▶ _WHAT IS BEING ASKED_: Starting at the line with "let wall := r308ns tSec tFrac" and going on through the line with "s.mod.accepts h q (reqOf q tag 6", reproduce each line in the records below exactly and nothing more.

(Stored records)
-- Opening Marker --

/-- Access requests to frame store (R373, R375, R379, R381) that are taken, with no start in progress. READ of 1 to 56 words returns
them, most significant byte first, and changes no frame store; WRITE stores a word, least significant byte at the lowest address;
WRITE_MASKED stores the bits of the mask; BLOCK_WRITE of up to 224 bytes stores them in address order; every other byte of both frame
stores stays. Over the service port each completes DONE, a refused one ACCESS with its cause and one violation more, one that meets an
uncorrectable memory error MEMERR, one outside its layout FORMAT and one whose tag is outstanding TAG_BUSY, the last four without
effect on any frame store. -/
def Obligations.AccessRequests : Prop := ∀ (s : State) (h : HalfId) (q : Requester) (tag a : Nat) (k : HalfId) (off : Nat),
  s.mod.settled → decodeAddr a = .store k off →
  let i := s.mod.receiver h q
  let master := (s.mod.half i).identity q
  let byte (t : State) (j : HalfId) (b : Nat) : Byte := sparseGet (fun _ => 0) (t.mod.half j).fst b
  let same (t : State) (n : Nat) : Prop := (t.mod.half k.peer).fst = (s.mod.half k.peer).fst ∧
    ∀ b, (b < off ∨ off + n ≤ b) → byte t k b = byte s k b
  let done (t : State) (opcode : Nat) (rest : List Byte) : Prop :=
    q.service = true → s.mod.replied t.mod ((s.mod.half k).completion q tag opcode stDone 0 rest)
  (∀ count, off + 4 * count ≤ 0x80000000 →
    let r := reqOf q tag 0 (beBytes 5 a ++ [0] ++ beBytes 2 count)
    let y := s.mod.executor i r
    (1 ≤ count → count ≤ 56 → s.mod.accepts h q r → s.mod.checkAccess i a (.words count) master .read = none →
      s.mod.reqError r = none →
      ∃ t, exec (.read h q tag a count) s = .next t ∧ same t 0 ∧
        done t 0 (List.replicate 13 0 ++ (List.range count).flatMap fun j => (memRead (s.mod.half k).fst (off + 4 * j) 4).reverse)) ∧
    (∀ e, q.service = true → 1 ≤ count → count ≤ 56 → s.mod.accepts h q r →
      s.mod.checkAccess i a (.words count) master .read = none → s.mod.reqError r = some e →
      ∃ t, exec (.read h q tag a count) s = .next t ∧ same t 0 ∧
        s.mod.replied t.mod ((s.mod.half y).completion q tag 0 stMemErr 0 [])) ∧
    (∀ d, q.service = true → 1 ≤ count → count ≤ 56 → s.mod.accepts h q r →
      s.mod.checkAccess i a (.words count) master .read = some d → a % 4 = 0 →
      ∃ t, exec (.read h q tag a count) s = .next t ∧ same t 0 ∧
        (t.mod.half i).get F.ACR_TALLY_VIOLATIONS = satAdd 16 ((s.mod.half i).get F.ACR_TALLY_VIOLATIONS) 1 ∧
        s.mod.replied t.mod ((s.mod.half y).completion q tag 0 stAccess 0 (accessRest d))) ∧
    (q.service = true → count = 0 ∨ (56 < count ∧ count < 2 ^ 16) → s.mod.accepts h q r →
      ∃ t, exec (.read h q tag a count) s = .next t ∧ same t 0 ∧
        s.mod.replied t.mod ((s.mod.half y).completion q tag 0 stFormat 0 [])) ∧
    (q.service = true → (s.mod.half i).inReset = false → (s.mod.half i).mode ≠ modeRecovery → y = i ∨ linkOk (s.mod.half i) (s.mod.half y) = true →
      s.mod.tagBusy y q tag = true →
      ∃ t, exec (.read h q tag a count) s = .next t ∧ same t 0 ∧
        s.mod.replied t.mod ((s.mod.half y).completion q tag 0 stTagBusy 0 []))) ∧
  (∀ v : Word, let r := reqOf q tag 1 (beBytes 5 a ++ List.replicate 3 0 ++ beBytes 4 v.toNat)
    s.mod.accepts h q r → s.mod.reqError r = none → s.mod.checkAccess i a (.words 1) master .write = none →
    ∃ t, exec (.write h q tag a v) s = .next t ∧ memRead (t.mod.half k).fst off 4 = leBytes 4 v.toNat ∧ same t 4 ∧ done t 1 []) ∧
  (∀ v mask : Word, let r := reqOf q tag 2 (beBytes 5 a ++ List.replicate 3 0 ++ beBytes 4 v.toNat ++ beBytes 4 mask.toNat)
    s.mod.accepts h q r → s.mod.reqError r = none →
    s.mod.checkAccess i a (.words 1) master .read = none → s.mod.checkAccess i a (.words 1) master .write = none →
    ∃ t, exec (.writeMasked h q tag a v mask) s = .next t ∧ same t 4 ∧ done t 2 [] ∧
      ∀ b < 32, bitAt (leVal (memRead (t.mod.half k).fst off 4)) b =
        if bitAt mask.toNat b then bitAt v.toNat b else bitAt (leVal (memRead (s.mod.half k).fst off 4)) b) ∧
  (∀ data : List Byte, 4 ≤ data.length → data.length ≤ 224 → data.length % 4 = 0 → off + data.length ≤ 0x80000000 →
    let r := reqOf q tag 3 (beBytes 5 a ++ [0] ++ beBytes 2 data.length ++ List.replicate 8 0 ++ data)
    s.mod.accepts h q r → s.mod.reqError r = none →
    s.mod.checkAccess i a (.words (data.length / 4)) master .write = none →
    ∃ t, exec (.blockWrite h q tag a data) s = .next t ∧ memRead (t.mod.half k).fst off data.length = data ∧ same t data.length ∧
      done t 3 [])

/-- Requests for changes and events (R188, R213, R326, R375, R383) that are taken at the commit owner, with no start in progress.
SCENE_SELECT of a valid scene, where no other change is named for the switch lap, names it for that lap and stays outstanding; of another
number it completes NO_SCENE. GRAPHIC_STATE that fits the scene of that lap is named for it. SCHEDULE of a valid scene within its expiry
is held with its wall time; without wall time it completes NO_TIME. EVENT_SUBSCRIBE adds or ends the requester's subscription; a 17th
completes REQ_LIMIT. -/
def Obligations.ChangeRequests : Prop := ∀ (s : State) (h : HalfId) (q : Requester) (tag : Nat), s.mod.settled →
  let i := s.mod.receiver h q
  let x := s.mod.half i
  (x.owner = true →
    (∀ scene < 256, s.mod.accepts h q (reqOf q tag 4 (beBytes 1 scene)) →
      (x.validScene scene = true → (∀ a ∈ x.acts.acts, a.lap ≠ some x.switchLap) →
        ∃ t, exec (.sceneSelect h q tag scene) s = .next t ∧ (x.switchLap, scene) ∈ (t.mod.half i).acts.scenes ∧
          (t.mod.half i).host.outstanding = x.host.outstanding ++ [⟨q, tag⟩] ∧ (t.mod.half i).host.queue = x.host.queue ∧
          (t.mod.half i).get F.RBK_SCENE_CURRENT = x.get F.RBK_SCENE_CURRENT ∧ s.mod.onlyHalf t.mod i) ∧
      (x.validScene scene = false → q.service = true →
        ∃ t, exec (.sceneSelect h q tag scene) s = .next t ∧ (t.mod.half i).acts = x.acts ∧
          (t.mod.half i).host.outstanding = x.host.outstanding ∧ s.mod.replied t.mod (x.completion q tag 4 stNoScene 0 []))) ∧
    (∀ (layer state alpha : Nat) (setState setAlpha : Bool), layer < 8 → state < 256 → alpha < 256 →
      s.mod.accepts h q (reqOf q tag 5 (graphicBytes layer setState setAlpha state alpha)) →
      x.graphicFits (x.sceneAtLap x.switchLap) layer setState state = true → (∀ a ∈ x.acts.acts, a.lap ≠ some x.switchLap) →
      ∃ t, exec (.graphicState h q tag layer setState setAlpha state alpha) s = .next t ∧
        ⟨x.switchLap, ⟨layer, state, alpha, true, setState, setAlpha, false⟩⟩ ∈ (t.mod.half i).acts.named ∧
        (t.mod.half i).host.outstanding = x.host.outstanding ++ [⟨q, tag⟩] ∧ s.mod.onlyHalf t.mod i) ∧
    (∀ (scene b c d tSec tFrac eSec eFrac : Nat), scene < 256 → tSec < 2 ^ 64 → tFrac < 2 ^ 32 → eSec < 2 ^ 64 → eFrac < 2 ^ 32 →
      let p := beBytes 1 scene ++ beBytes 1 b ++ beBytes 1 c ++ beBytes 1 d ++ beBytes 1 0 ++ List.replicate 3 0 ++ beBytes 8 tSec
        ++ beBytes 4 tFrac ++ beBytes 8 eSec ++ beBytes 4 eFrac
      let wall := r308ns tSec tFrac
      let expiry := if r308ns eSec eFrac = 0 then wall + ((x.tconf.expiry * 1000000 : Nat) : Int) else r308ns eSec eFrac
      s.mod.accepts h q (reqOf q tag 6 p) → x.validScene scene = true →
      (∀ w, x.wall s.now = some w → wall ≤ r308ns eSec eFrac ∨ r308ns eSec eFrac = 0 → w ≤ expiry →
        (x.acts.acts.filter fun a => a.sched.isSome).length < 64 →
        ∃ t a, exec (.schedule h q tag 0 scene b c d tSec tFrac eSec eFrac) s = .next t ∧ a ∈ (t.mod.half i).acts.acts ∧
          a.what = .scene scene ∧ a.sched = some (wall, expiry) ∧ a.origin = .host i q tag 6 32 p ∧
          (t.mod.half i).host.outstanding = x.host.outstanding ++ [⟨q, tag⟩] ∧ s.mod.onlyHalf t.mod i) ∧
      (x.wall s.now = none → q.service = true →
        ∃ t, exec (.schedule h q tag 0 scene b c d tSec tFrac eSec eFrac) s = .next t ∧ (t.mod.half i).acts = x.acts ∧
          s.mod.replied t.mod (x.completion q tag 6 stNoTime 0 [])))) ∧
  (∀ mask < 2 ^ 16, s.mod.accepts h q (reqOf q tag 7 (beBytes 2 mask)) → (∀ n < 16, bitAt mask n = true → n ∈ eventClasses) →
    (mask ≠ 0 → (∀ u ∈ x.host.subs, u.who ≠ q) → x.host.subs.length < 16 →
      ∃ t u, exec (.eventSubscribe h q tag mask) s = .next t ∧ u ∈ (t.mod.half i).host.subs ∧ u.who = q ∧ u.tag = tag ∧ u.mask = mask ∧
        (q.service = true → s.mod.replied t.mod (x.completion q tag 7 stDone 0 []))) ∧
    (mask = 0 → ∃ t, exec (.eventSubscribe h q tag mask) s = .next t ∧ (∀ u ∈ (t.mod.half i).host.subs, u.who ≠ q) ∧
      (q.service = true → s.mod.replied t.mod (x.completion q tag 7 stDone 0 []))) ∧
    (mask ≠ 0 → (∀ u ∈ x.host.subs, u.who ≠ q) → 16 ≤ x.host.subs.length → q.service = true →
      ∃ t, exec (.eventSubscribe h q tag mask) s = .next t ∧ (t.mod.half i).host.subs = x.host.subs ∧
        s.mod.replied t.mod (x.completion q tag 7 stReqLimit 0 [])))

-- Closing Marker --

▶ _RESULT OF THE TASK_:
      let wall := r308ns tSec tFrac
      let expiry := if r308ns eSec eFrac = 0 then wall + ((x.tconf.expiry * 1000000 : Nat) : Int) else r308ns eSec eFrac
      s.mod.accepts h q (reqOf q tag 6 p) → x.validScene scene = true →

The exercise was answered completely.